Quilcene School students march in a local parade. (Quilcene School)

Quilcene School wins award for its inclusive policies

Only 20 schools in the country received the distinction from the National Education Policy Center of University of Colorado.

QUILCENE — Quilcene School is one of 20 schools across the nation — and the only one on the North Olympic Peninsula — recognized this year as a School of Opportunity, a designation by the National Education Policy Center of University of Colorado for schools that have excelled at creating learning opportunities for all students.

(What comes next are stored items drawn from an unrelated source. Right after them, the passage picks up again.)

-- ==== Sys2Proof/Machine/Flags.lean ====
section
/-! DEFINITION. RBFC has no flags, condition codes or sticky bits (`10_state.md` R22). What stands in their place is the
status of each response, as the response port shows it (`30_encoding.md` R82, `60_exceptions.md` R170). -/

namespace Sys2Proof.Machine

/-- StatusCode (R32). -/
inductive StatusCode where
  | ok
  | deviceError
  | busError
  deriving DecidableEq, Repr

/-- `ST_OK`, `ST_DEVICE_ERROR`, `ST_BUS_ERROR` (R11, R32). The value 3 is no status's code. -/
def StatusCode.code : StatusCode → BitVec 2
  | .ok => 0
  | .deviceError => 1
  | .busError => 2

def Response.status : Response → StatusCode
  | .ok _ => .ok
  | .deviceError _ => .deviceError
  | .busError _ => .busError

/-- The datum, where the response carries one (R82). -/
def Response.data : Response → Option Half
  | .ok d => d
  | .deviceError _ => none
  | .busError _ => none

/-- The response word `RSP` of R82 as the port shows it: the status of bits 17:16, and bits 15:0 when they are driven.
The cause is not on the port (R17). -/
def Response.port (r : Response) : BitVec 2 × Option Half := (r.status.code, r.data)

/-- The response word `RSP` of 18 bits (R82) for a response that carries a datum. -/
def Response.word (r : Response) : Option (BitVec 18) := r.data.map (fun d => r.status.code ++ d)

end Sys2Proof.Machine
end

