-- ==== Sys2Proof/Laws/Codec.lean ====
section
/-! SUPPORT. The codec's functions bit by bit, and the bounds of the fields RBFC decodes. -/

namespace Sys2Proof.Machine

/-- Bit i of an extracted field is bit i + shift of the masked byte. -/
theorem fieldExtract_getLsbD (b m : Byte) (s : BitVec 3) (i : Nat) :
    (fieldExtract b m s).getLsbD i = (b.getLsbD (s.toNat + i) && m.getLsbD (s.toNat + i)) := by
  simp [fieldExtract]

/-- Bit i of an inserted field is bit i - shift of the value, where the mask has a 1. -/
theorem fieldInsert_getLsbD (v m : Byte) (s : BitVec 3) {i : Nat} (hi : i < 8) :
    (fieldInsert v m s).getLsbD i = (decide (s.toNat ≤ i) && v.getLsbD (i - s.toNat) && m.getLsbD i) := by
  by_cases h : s.toNat ≤ i
  · have h1 : ¬ i < s.toNat := by omega
    have h2 : i - s.toNat < 8 := by omega
    simp [fieldInsert, hi, h, h1, h2]
  · have h1 : i < s.toNat := by omega
    simp [fieldInsert, hi, h, h1]

/-- An extracted field is the masked byte divided by the shift's weight. -/
theorem fieldExtract_toNat (b m : Byte) (s : BitVec 3) :
    (fieldExtract b m s).toNat = (b.toNat &&& m.toNat) / 2 ^ s.toNat := by
  simp [fieldExtract, Nat.shiftRight_eq_div_pow]

/-- The defensive check of R120 cannot fire (R122). -/
theorem fullScale_code_le (b : Byte) : ¬ fieldExtract b fsMask fsShift > 3 := by
  revert b; decide

/-- Every byte decodes to a rate (R135). -/
theorem odrDecode_isSome (b : Byte) : (odrDecode b).isSome = true := by
  revert b; decide

/-- An undefined rate has no encoding (R131, R133). -/
theorem odrEncode_undefined {rate : Nat} (h : 12 ≤ rate) : odrEncode rate = none := by
  have h7 : ¬ rate ≤ 7 := by omega
  have h8 : (rate155 == rate) = false := beq_eq_false_iff_ne.2 (by unfold rate155; omega)
  have h9 : (rate300 == rate) = false := beq_eq_false_iff_ne.2 (by unfold rate300; omega)
  have h10 : (rate560 == rate) = false := beq_eq_false_iff_ne.2 (by unfold rate560; omega)
  have h11 : (rate1000 == rate) = false := beq_eq_false_iff_ne.2 (by unfold rate1000; omega)
  simp [odrEncode, normalRate, h7, modeOfRate, fastRates, List.find?, h8, h9, h10, h11]

/-- A rate that has an encoding is one of the twelve. -/
theorem le_of_odrEncode {rate : Nat} {e : Byte} (h : odrEncode rate = some e) : rate ≤ 11 := by
  by_contra hn
  rw [odrEncode_undefined (by omega)] at h
  cases h

end Sys2Proof.Machine
end

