-- ==== Sys2Proof/Laws/State.lean ====
section
/-! SUPPORT. One lemma for each field of `State` under each named update, true by `rfl`. -/

namespace Sys2Proof.Machine

/-! ### `State.respond` -/

@[simp] theorem State.respond_params (s : State) (r : Response) : (s.respond r).params = s.params := rfl
@[simp] theorem State.respond_dev (s : State) (r : Response) : (s.respond r).dev = s.dev := rfl
@[simp] theorem State.respond_requests (s : State) (r : Response) : (s.respond r).requests = s.requests := rfl
@[simp] theorem State.respond_responses (s : State) (r : Response) : (s.respond r).responses = s.responses ++ [r] := rfl
@[simp] theorem State.respond_log (s : State) (r : Response) : (s.respond r).log = s.log := rfl
@[simp] theorem State.respond_others (s : State) (r : Response) : (s.respond r).others = s.others := rfl
@[simp] theorem State.respond_draws (s : State) (r : Response) : (s.respond r).draws = s.draws := rfl
@[simp] theorem State.respond_drawn (s : State) (r : Response) : (s.respond r).drawn = s.drawn := rfl

/-! ### `State.takeDraw` -/

@[simp] theorem State.takeDraw_params (s : State) : s.takeDraw.params = s.params := rfl
@[simp] theorem State.takeDraw_dev (s : State) : s.takeDraw.dev = s.dev := rfl
@[simp] theorem State.takeDraw_requests (s : State) : s.takeDraw.requests = s.requests := rfl
@[simp] theorem State.takeDraw_responses (s : State) : s.takeDraw.responses = s.responses := rfl
@[simp] theorem State.takeDraw_log (s : State) : s.takeDraw.log = s.log := rfl
@[simp] theorem State.takeDraw_others (s : State) : s.takeDraw.others = s.others := rfl
@[simp] theorem State.takeDraw_draws (s : State) : s.takeDraw.draws = s.draws.tail := rfl
@[simp] theorem State.takeDraw_drawn (s : State) : s.takeDraw.drawn = s.drawn + 1 := rfl

/-! ### `State.record` -/

@[simp] theorem State.record_params (s : State) (who : Master) (c : BusCall) : (s.record who c).params = s.params := rfl
@[simp] theorem State.record_dev (s : State) (who : Master) (c : BusCall) : (s.record who c).dev = s.dev := rfl
@[simp] theorem State.record_requests (s : State) (who : Master) (c : BusCall) : (s.record who c).requests = s.requests := rfl
@[simp] theorem State.record_responses (s : State) (who : Master) (c : BusCall) : (s.record who c).responses = s.responses := rfl
@[simp] theorem State.record_log (s : State) (who : Master) (c : BusCall) : (s.record who c).log = s.log ++ [{ who := who, devAddr := s.params.devAddr, call := c }] := rfl
@[simp] theorem State.record_others (s : State) (who : Master) (c : BusCall) : (s.record who c).others = s.others := rfl
@[simp] theorem State.record_draws (s : State) (who : Master) (c : BusCall) : (s.record who c).draws = s.draws := rfl
@[simp] theorem State.record_drawn (s : State) (who : Master) (c : BusCall) : (s.record who c).drawn = s.drawn := rfl

/-! ### `State.setDev` -/

@[simp] theorem State.setDev_params (s : State) (m : Memory) : (s.setDev m).params = s.params := rfl
@[simp] theorem State.setDev_dev (s : State) (m : Memory) : (s.setDev m).dev = m := rfl
@[simp] theorem State.setDev_requests (s : State) (m : Memory) : (s.setDev m).requests = s.requests := rfl
@[simp] theorem State.setDev_responses (s : State) (m : Memory) : (s.setDev m).responses = s.responses := rfl
@[simp] theorem State.setDev_log (s : State) (m : Memory) : (s.setDev m).log = s.log := rfl
@[simp] theorem State.setDev_others (s : State) (m : Memory) : (s.setDev m).others = s.others := rfl
@[simp] theorem State.setDev_draws (s : State) (m : Memory) : (s.setDev m).draws = s.draws := rfl
@[simp] theorem State.setDev_drawn (s : State) (m : Memory) : (s.setDev m).drawn = s.drawn := rfl

/-! ### `State.setRival` -/

@[simp] theorem State.setRival_params (s : State) (k : Nat) (x : Rival) : (s.setRival k x).params = s.params := rfl
@[simp] theorem State.setRival_dev (s : State) (k : Nat) (x : Rival) : (s.setRival k x).dev = s.dev := rfl
@[simp] theorem State.setRival_requests (s : State) (k : Nat) (x : Rival) : (s.setRival k x).requests = s.requests := rfl
@[simp] theorem State.setRival_responses (s : State) (k : Nat) (x : Rival) : (s.setRival k x).responses = s.responses := rfl
@[simp] theorem State.setRival_log (s : State) (k : Nat) (x : Rival) : (s.setRival k x).log = s.log := rfl
@[simp] theorem State.setRival_others (s : State) (k : Nat) (x : Rival) : (s.setRival k x).others = s.others.set k x := rfl
@[simp] theorem State.setRival_draws (s : State) (k : Nat) (x : Rival) : (s.setRival k x).draws = s.draws := rfl
@[simp] theorem State.setRival_drawn (s : State) (k : Nat) (x : Rival) : (s.setRival k x).drawn = s.drawn := rfl

/-! ### `State.popRequest` -/

@[simp] theorem State.popRequest_params (s : State) : s.popRequest.params = s.params := rfl
@[simp] theorem State.popRequest_dev (s : State) : s.popRequest.dev = s.dev := rfl
@[simp] theorem State.popRequest_requests (s : State) : s.popRequest.requests = s.requests.tail := rfl
@[simp] theorem State.popRequest_responses (s : State) : s.popRequest.responses = s.responses := rfl
@[simp] theorem State.popRequest_log (s : State) : s.popRequest.log = s.log := rfl
@[simp] theorem State.popRequest_others (s : State) : s.popRequest.others = s.others := rfl
@[simp] theorem State.popRequest_draws (s : State) : s.popRequest.draws = s.draws := rfl
@[simp] theorem State.popRequest_drawn (s : State) : s.popRequest.drawn = s.drawn := rfl

/-! ### `State.pushRequest` -/

@[simp] theorem State.pushRequest_params (s : State) (w : Request) : (s.pushRequest w).params = s.params := rfl
@[simp] theorem State.pushRequest_dev (s : State) (w : Request) : (s.pushRequest w).dev = s.dev := rfl
@[simp] theorem State.pushRequest_requests (s : State) (w : Request) : (s.pushRequest w).requests = w :: s.requests := rfl
@[simp] theorem State.pushRequest_responses (s : State) (w : Request) : (s.pushRequest w).responses = s.responses := rfl
@[simp] theorem State.pushRequest_log (s : State) (w : Request) : (s.pushRequest w).log = s.log := rfl
@[simp] theorem State.pushRequest_others (s : State) (w : Request) : (s.pushRequest w).others = s.others := rfl
@[simp] theorem State.pushRequest_draws (s : State) (w : Request) : (s.pushRequest w).draws = s.draws := rfl
@[simp] theorem State.pushRequest_drawn (s : State) (w : Request) : (s.pushRequest w).drawn = s.drawn := rfl

/-! ### `Rival.respond` and `Rival.popRequest` -/

@[simp] theorem Rival.respond_requests (x : Rival) (r : Response) : (x.respond r).requests = x.requests := rfl
@[simp] theorem Rival.respond_phase (x : Rival) (r : Response) : (x.respond r).phase = .idle := rfl
@[simp] theorem Rival.respond_responses (x : Rival) (r : Response) : (x.respond r).responses = x.responses ++ [r] := rfl
@[simp] theorem Rival.popRequest_requests (x : Rival) : x.popRequest.requests = x.requests.tail := rfl
@[simp] theorem Rival.popRequest_phase (x : Rival) : x.popRequest.phase = x.phase := rfl
@[simp] theorem Rival.popRequest_responses (x : Rival) : x.popRequest.responses = x.responses := rfl

end Sys2Proof.Machine
end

Quilcene School Principal Gary Stebbins, known as Dr. G to some, found the application for the award and — with the help of teachers and faculty — submitted the extensive application.

“I started reading about it and saw that we were doing a lot of the things described in the application,” Stebbins said.

“The process of applying for this is a great activity for self-reflection and I liked that it was a way to judge schools that wasn’t based on test scores.”

After the application was reviewed by teams of researchers, teachers, policy makers and administrators who judged the school on its curriculum, culture, response to student needs and teacher support, Quilcene was one of 12 schools awarded a silver designation.

Eight received gold designations.

“Quilcene’s strong commitments to inclusion and access for all students particularly stood out to the national team of reviewers,” said Carol Burris, Schools of Opportunity project co-director.

Forty-seven percent of the K-12 school’s 285 students are economically disadvantaged, according to the National Education Policy Center.

“Innovative discipline approaches and a focus on providing all students access to the full curriculum — including those receiving special education services — have earned Quilcene a Silver School of Opportunity designation,” the agency said.

“We’ve done a lot to make our school culture and climate very positive,” Stebbins said. “We’re committed to using a fully inclusive model.”

When it comes to discipline, this means students are rarely given out-of-school suspension — which only serves to take them out of the classroom, Stebbins said.

Other inclusive practices are to have students with disabilities attend classes just like every other student rather then being separated into special education classrooms.

“We have to train our teachers for this but we think it’s important to be inclusive,” Stebbins said.

Quilcene also has a high number of students participating in activities. According to Stebbins, out of 80 high school students, 50 are athletes.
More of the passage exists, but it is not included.